The task: In the listing below, write out exactly each line from the first through the one containing "of a lane. -/".

── Data excerpts ──

-- ==== Sys2Proof/Machine/Equaliser.lean ====
section
/-! DEFINITION. The PAM equaliser of a lane (R87 to R131): coefficient banks and their adaptation, quality measures,
checkpoints, timing lock, effort levels, slice rotation. -/

namespace Sys2Proof.Machine

/-! ### Coefficients -/

/-- R100: the active bank of a lane. -/
def State.bank (s : State) (l : Lane) : Bank where
  ffe := (List.range 48).map fun k => s.app .EQ_FFE_SHADOW (l * 48 + k)
  volt := (List.range 12).map fun j => s.app .EQ_VOLT_SHADOW (l * 12 + j)
  d1 := s.app .EQ_D1_SHADOW l

/-- R100: make a bank active. -/
def State.loadBank (s : State) (l : Lane) (b : Bank) : State :=
  let s := s.each (List.range 48) fun s k => s.putApp .EQ_FFE_SHADOW (l * 48 + k) (b.ffe.getD k 0)
  let s := s.each (List.range 12) fun s j => s.putApp .EQ_VOLT_SHADOW (l * 12 + j) (b.volt.getD j 0)
  s.putApp .EQ_D1_SHADOW l b.d1

/-- R99: the update of one coefficient: the step in LSB, rounded away from zero, clamped to ±MAX_STEP, added and saturated. `frac`
is the number of fractional bits of the coefficient, `w` its width. -/
def updateCoeff (mu n maxStep frac w : Nat) (old : Nat) (corr : Rat) : Nat :=
  let step := roundAwayQ (-(corr * 2 ^ frac) / (2 ^ mu * n * 2 ^ 22))
  let v := toSigned w old + clampInt (-(maxStep : Int)) maxStep step
  ofSigned w (clampInt (-(2 ^ (w - 1))) (2 ^ (w - 1) - 1) v)

/-- R99: MU_ACQ in acquisition and in the first 64 blocks after an effort change, MU_TRACK otherwise. -/
def State.muNow (s : State) (l : Lane) : Nat :=
  if s.inData l && 65 ≤ (s.lane l).effBlocks then s.app .EQ_MU_TRACK l else s.app .EQ_MU_ACQ l

/-- R98: correlator samples of a block. -/
def State.blockSamples (s : State) (l : Lane) : Nat := 2 ^ (s.app .EQ_BLOCK_LOG2 l - s.app .EQ_DECIM_LOG2 l)

/-- R99 and R101: the bank that the Kneader computes from the correlators of a block. -/
def State.adapted (s : State) (l : Lane) (c : Accum) : Bank :=
  let b := s.bank l
  let mu := s.muNow l
  let n := s.blockSamples l
  let mx := s.app .EQ_MAX_STEP l
  let main := s.app .EQ_MAIN l
  let ffe := (List.range 48).map fun k =>
    let old := b.ffe.getD k 0
    if s.appSet .EQ_AD_FFE l && inWindow (s.get .EQ_EFFORT l) main k && !(s.inData l && k + 1 == main) then
      updateCoeff mu n mx 12 14 old (c.ffe.getD k 0)
    else old
  let volt := (List.range 12).map fun j =>
    let old := b.volt.getD j 0
    if s.appSet .EQ_AD_VOLT l && s.voltOn l then updateCoeff mu n mx 12 12 old (c.volt.getD j 0) else old
  let d1 := if s.appSet .EQ_AD_DFE l && s.appSet .EQ_DFE_EN l && s.lmode l == 0 then updateCoeff mu n mx 9 10 b.d1 c.dfe else b.d1
  ⟨ffe, volt, d1⟩

/-- R101: in DATA the FFE tap at MAIN − 1 keeps its applied value in whatever bank is swapped in. -/
def State.pinned (s : State) (l : Lane) (b : Bank) : Bank :=
  let k := s.app .EQ_MAIN l - 1
  if s.inData l then { b with ffe := b.ffe.set k (s.app .EQ_FFE_SHADOW (l * 48 + k)) } else b

/-- R120 and R129: the Kneader writes a bank: the SHADOW fields show it, but for those that the host has written since and no commit has
applied. -/
def State.showBank (s : State) (l : Lane) (b : Bank) : State :=
  let w := fun (s : State) (f : Fld) (i v : Nat) => if (f, i) ∈ s.written then s else s.put f i v
  let s := s.each (List.range 48) fun s k => w s .EQ_FFE_SHADOW (l * 48 + k) (b.ffe.getD k 0)
  let s := s.each (List.range 12) fun s j => w s .EQ_VOLT_SHADOW (l * 12 + j) (b.volt.getD j 0)
  w s .EQ_D1_SHADOW l b.d1

/-- R115: both slices of a parallel run hold the same state: the incoming one takes the lane's. -/
def State.mirror (s : State) (l : Lane) : State :=
  if (s.group l.group).sliceRun = some l then
    let x := s.lane l
    let b := s.bank l
    s.modGroup l.group fun y => { y with copy := some ⟨b, x.swap, x.held, x.ckpt, (x.tlI, x.tlP), x.enc, x.dec, x.fecLine⟩ }
  else s

/-! ### Quality measures -/

/-- R263: eight blocks in a row with an MSE within ±0.2 dB of their mean: each ratio to the mean lies within 10^(±1/50). -/
def stable8 (xs : List Rat) : Bool :=
  let ms := xs.take 8
  let mean := ms.sum / 8
  ms.length == 8 && 0 < mean && ms.all fun m => (m / mean) ^ 50 ≤ 10 && 1 ≤ 10 * (m / mean) ^ 50

/-- R263: RX_READY in the PAM modes. -/
def State.readyNow (s : State) (l : Lane) : Bool :=
  s.isSet .EQ_LOCK l && stable8 (s.lane l).mse && s.app .ACQ_MIN_SNR l ≤ s.get .EQ_SNR l && (s.lane l).preset.isNone

/-- R263: in TRAIN and in DATA of a PAM mode RX_READY follows its conditions. -/
def State.updateReady (s : State) (l : Lane) : State :=
  if (s.get .ACQ_STATE l = acqTrain ∨ s.inData l) ∧ s.lmode l ≠ 3 then s.putBool .ACQ_RX_READY l (s.readyNow l) else s

/-- R97: the lane eye metric goes to the loop engine, with its validity; while HOLD the last value stays, marked stale. -/
def State.deliverEye (s : State) (l : Lane) : State :=
  if s.isSet .EQ_HOLD l then s.modLane l fun x => { x with eyeStale := true }
  else
    let v : Int := if s.lmode l = 3 then s.getS .DMT_MEAN_MARGIN l
      else min (s.get .EQ_EYE_HI l) (min (s.get .EQ_EYE_MID l) (s.get .EQ_EYE_LO l))
    let ok := s.inData l && s.get .EQ_ADAPT l != 0 && s.get .EQ_ADAPT l != 3
    s.modLane l fun x => { x with eye := v, eyeValid := ok, eyeStale := false }

/-- The mean square error `a` exceeds `num / 16` times the mean square error `b`. -/
def mseAbove (a b : Rat) (num : Nat) : Bool := num * b < 16 * a

/-- R97, R99 and R104: an update, and so a swap, follows the end of a block. -/
def State.updates (s : State) (l : Lane) : Bool :=
  (s.get .EQ_ADAPT l == 1 || s.get .EQ_ADAPT l == 2) && !s.isSet .EQ_HOLD l && s.lmode l != 3

/-- R96 and R127: SNR in 0.1 dB, from 0 to 1,023. -/
def snrOf (mse : Rat) : Nat := (clampInt 0 1023 (dbTenths (1310720 * mse.den) mse.num.natAbs)).toNat

/-- R96 and R127: the measures of a block in a PAM mode. -/
def State.putQuality (s : State) (l : Lane) (xs : List EqSample) (mse : Rat) : State :=
  let eye := fun (u w : Nat) => eyeOpening (s.levelStats l xs u) (s.levelStats l xs w)
  (((s.put .EQ_SNR l (snrOf mse)).put .EQ_EYE_HI l (eye 3 2)).put .EQ_EYE_MID l (eye 2 1)).put .EQ_EYE_LO l (eye 1 0)

/-- R148, R151 and R169: PM_MARGIN, the mean over the block of the smallest Λ of each frame; MARGIN_LOW sets at every block that ends with it below
REL_THR (DESIGN CHOICE: not only when it falls below). -/
def State.putMargin (s : State) (l : Lane) : State :=
  if s.lmode l ≤ 1 then s
  else
    let x := s.lane l
    let v := if x.lamN = 0 then Config.meanOfNone 0 else quantiseQ (256 * x.lamSum / x.lamN)
    let s := (s.put .FEC_PM_MARGIN l (clampInt 0 65535 v).toNat).modLane l fun x => { x with lamSum := 0, lamN := 0 }
    if s.get .FEC_PM_MARGIN l < 4 * s.app .FEC_REL_THR l then s.flag .FEC_MARGIN_LOW l else s

/-- R103: the divergence test of a block in a PAM mode. -/
def State.testDivergence (s : State) (l : Lane) (mse : Rat) : State :=
  let div := s.isSet .EQ_CKPT_VALID l && s.inData l && mseAbove mse (s.lane l).ckptMse (s.app .EQ_DIV_RATIO l)
  let n := if div then (s.lane l).above + 1 else 0
  let due := div && s.app .EQ_DIV_BLOCKS l ≤ n
  s.modLane l fun x => { x with above := if due then 0 else n, revertDue := x.revertDue || due }

/-- R98: a block ends for the correlators: they wait for the Kneader, or the next block starts at once. -/
def State.closeBlock (s : State) (l : Lane) (a : Accum) : State :=
  let t := s.ticks l.half
  let go := s.updates l
  s.modLane l fun x => { x with
    block := if go then none else some t, acc := if go then some a else none, effBlocks := min 65 (x.effBlocks + 1) }

/-- R96 to R98, R103, R106: an adaptation block of a PAM mode ends. -/
def State.endBlock (s : State) (l : Lane) (m : BlockMeasures) : State :=
  let a := s.blockSums l m.samples
  let mse := a.sse / s.blockSamples l
  let s := (s.putQuality l m.samples mse).putBool .EQ_VALID l (s.inData l && s.get .EQ_ADAPT l != 3)
  let s := ((s.testDivergence l mse).closeBlock l a).modLane l fun x => { x with mse := (mse :: x.mse).take 8 }
  s.runTiming l m.timing

/-- R96 to R98, R148, R103, R263: an adaptation block ends: in a PAM mode after N correlator samples. The eye metric is delivered when no swap
follows (R97). While the Kneader has a block in hand the timing loop alone runs on. DESIGN CHOICE: R98's blocks do not run in LM400D; there PM_MARGIN is the
mean since the latest of these rows, or since an equaliser block began anew (log 213). -/
def execAdaptBlockEnd (l : Lane) (m : BlockMeasures) (s : State) : Host.Outcome State Fault Refusal :=
  let t := s.ticks l.half
  let pam := s.lmode l != 3
  if s.get .EQ_ADAPT l = 0 then done s
  else if pam && (s.lane l).block.isNone then done (s.runTiming l m.timing)
  else if pam && m.samples.length != s.blockSamples l then done s
  else
    let s := s.modLane l fun x => { x with eqAt := t + 1 }
    let s := if pam then s.endBlock l m
      else (((s.put .EQ_EYE_HI l 0).put .EQ_EYE_MID l 0).put .EQ_EYE_LO l 0).putBool .EQ_VALID l (s.inData l && s.get .EQ_ADAPT l != 3)
    let s := (s.putMargin l).updateReady l
    done (if s.updates l then s else s.deliverEye l)

/-- R99, R120 and R408: the lane's adaptation Kneader computes the update from the block's correlators, writes the shadow bank and requests a swap; not
while it is unavailable (R104) or adaptation is off or frozen. No other Kneader's work is an update of the lane. -/
def execKneaderUpdate (l : Lane) (k : Knd) (s : State) : Host.Outcome State Fault Refusal :=
  match k == l.adaptKnd && s.updates l, (s.lane l).acc with
  | true, some a =>
    let b := s.adapted l a
    done (((s.showBank l b).modLane l fun x => { x with swap := some b, acc := none }).mirror l)
  | _, _ => done s

/-- R183: the equaliser word of a tone as TABLE 3 holds it (R210). -/
def feqWord (re im : Int) : Nat :=
  ofSigned 16 (clampInt (-32768) 32767 im) * 2 ^ 16 + ofSigned 16 (clampInt (-32768) 32767 re)

/-- R551 and R552: a bank swap is counted, and the time since the lane's latest one recorded. -/
def State.countSwap (s : State) (l : Lane) : State :=
  let now := s.ticks l.half
  let b := Group.perfBlk l.group
  let sel := s.get .PERF_H0_SEL b
  let s := s.perfLane l 0x06
  let s := match (s.lane l).swapAt with
    | some t => if sel = l.val % 8 ∨ sel = 8 then s.hist b false (now - t) else s
    | none => s
  s.modLane l fun x => { x with swapAt := some now }

/-- R98 and R148: the next block starts now. -/
def State.openBlock (s : State) (l : Lane) : State :=
  let t := s.ticks l.half
  s.modLane l fun x => { x with block := some t, acc := none, lamSum := 0, lamN := 0 }

/-- R183 and R196: an equaliser block of LM400D starts with the symbol of now. -/
def State.openFeq (s : State) (l : Lane) : State :=
  let n := s.symIdx l
  s.modLane l fun x => { x with feq := [], feqFrom := n }

/-- R97, R98 and R119: an update of the Kneader that waits for its swap is discarded: no swap follows its block, and the next block starts. So is one of the
per-tone equaliser (R183, R200). -/
def State.dropUpdate (s : State) (l : Lane) : State :=
  if (s.lane l).swap.isSome ∨ (s.lane l).feq ≠ [] then
    ((((s.modLane l fun x => { x with swap := none }).openFeq l).openBlock l).perfLane l 0x07).deliverEye l
  else s

/-- R100: the banks are exchanged at the codeword boundary; the next block starts (R98) and the eye metric is delivered (R97). In LM400D the
per-tone equaliser bank is exchanged (R183). -/
def State.swapBanks (s : State) (l : Lane) : State :=
  if s.lmode l = 3 then
    let ts := (s.lane l).feq
    if ts.isEmpty then s
    else
      let s := (s.each ts fun s t => s.setDmt l 3 t.1 (feqWord t.2.1 t.2.2)).countSwap l
      (s.openFeq l).deliverEye l
  else
    match (s.lane l).swap with
    | none => s
    | some b =>
      let s := (s.loadBank l (s.pinned l b)).countSwap l
      (((s.modLane l fun x => { x with swap := none }).openBlock l).mirror l).deliverEye l

/-! ### Checkpoints -/

/-- R103 and R124: at CKPT_PERIOD the active bank becomes the checkpoint when the latest MSE is at most 1.25 times the checkpoint's. LM400D has
none (R92). DESIGN CHOICE: checkpoints are kept and reverts fall due in DATA only (log 232). -/
def execCheckpointTimer (l : Lane) (s : State) : Host.Outcome State Fault Refusal :=
  let now := s.ticks l.half
  if now < (s.lane l).ckptDue then done s
  else
    let p := msTicks (s.app .EQ_CKPT_PERIOD l)
    let s := s.modLane l fun x => { x with ckptDue := dueAfter now x.ckptDue p }
    match (s.lane l).mse with
    | [] => done s
    | m :: _ =>
      if !s.inData l || s.lmode l == 3 || (s.isSet .EQ_CKPT_VALID l && mseAbove m (s.lane l).ckptMse 20) then done s
      else
        let b := s.bank l
        done (((s.put .EQ_CKPT_VALID l 1).modLane l fun x => { x with ckpt := b, ckptMse := m }).mirror l)

/-- R103: the checkpoint is swapped in; the fourth revert within 100 ms freezes adaptation, and the measures are no longer valid (R97). DESIGN
CHOICE: blocks of a frozen lane count on, and a further revert within 100 ms raises WARN again (log 233). -/
def State.revert (s : State) (l : Lane) : State :=
  let now := s.ticks l.half
  let recent := now :: (s.lane l).reverts.filter fun t => now - t < 25000000
  let s := (s.dropUpdate l).loadBank l (s.pinned l (s.lane l).ckpt)
  let s := (s.modLane l fun x => { x with revertDue := false, above := 0, reverts := recent }).openBlock l
  let s := (s.flag .EQ_REVERT l).incSat .EQ_REVERT_CNT l
  let s := (s.mirror l).raise l.half { sev := 1, code := 0x0203, scope := 4, id := l, d0 := s.get .EQ_REVERT_CNT l }
  if recent.length < 4 then s.deliverEye l
  else
    let s := ((s.put .EQ_ADAPT l 3).flag .EQ_FROZEN l).put .EQ_VALID l 0
    (s.deliverEye l).raise l.half { sev := 2, code := 0x0204, scope := 4, id := l }

/-! ### Timing lock -/

/-- R107: LOCK sets; TLOCK_CHG. -/
def execTimingLockSet (l : Lane) (s : State) : Host.Outcome State Fault Refusal :=
  if s.isSet .EQ_LOCK l || s.get .ACQ_STATE l == acqIdle then done s
  else
    let s := (s.put .EQ_LOCK l 1).flag .EQ_TLOCK_CHG l
    done ((s.updateReady l).blindDone l)

/-- R107: LOCK clears; a lane in DATA returns to acquisition. -/
def execTimingLockLoss (l : Lane) (s : State) : Host.Outcome State Fault Refusal :=
  if !s.isSet .EQ_LOCK l then done s
  else
    let s := ((s.put .EQ_LOCK l 0).flag .EQ_TLOCK_CHG l).put .EQ_LS_MEMBER l 0
    done ((s.updateReady l).leaveData l 2)

/-- R141, R264: the first data symbol has been received: RX_DATA, the decoder starts, the index of a symbol counts from here (R176, R187). -/
def State.rxData (s : State) (l : Lane) : State :=
  let t := s.ticks l.half
  (((s.put .ACQ_RX_DATA l 1).startDecoder l).modLane l fun x => { x with rxTick := t, feqFrom := 0, snrFrom := 0 }).bothInData l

───

Solved problem:
-- ==== Sys2Proof/Machine/Equaliser.lean ====
section
/-! DEFINITION. The PAM equaliser of a lane (R87 to R131): coefficient banks and their adaptation, quality measures,
checkpoints, timing lock, effort levels, slice rotation. -/

namespace Sys2Proof.Machine

/-! ### Coefficients -/

/-- R100: the active bank of a lane. -/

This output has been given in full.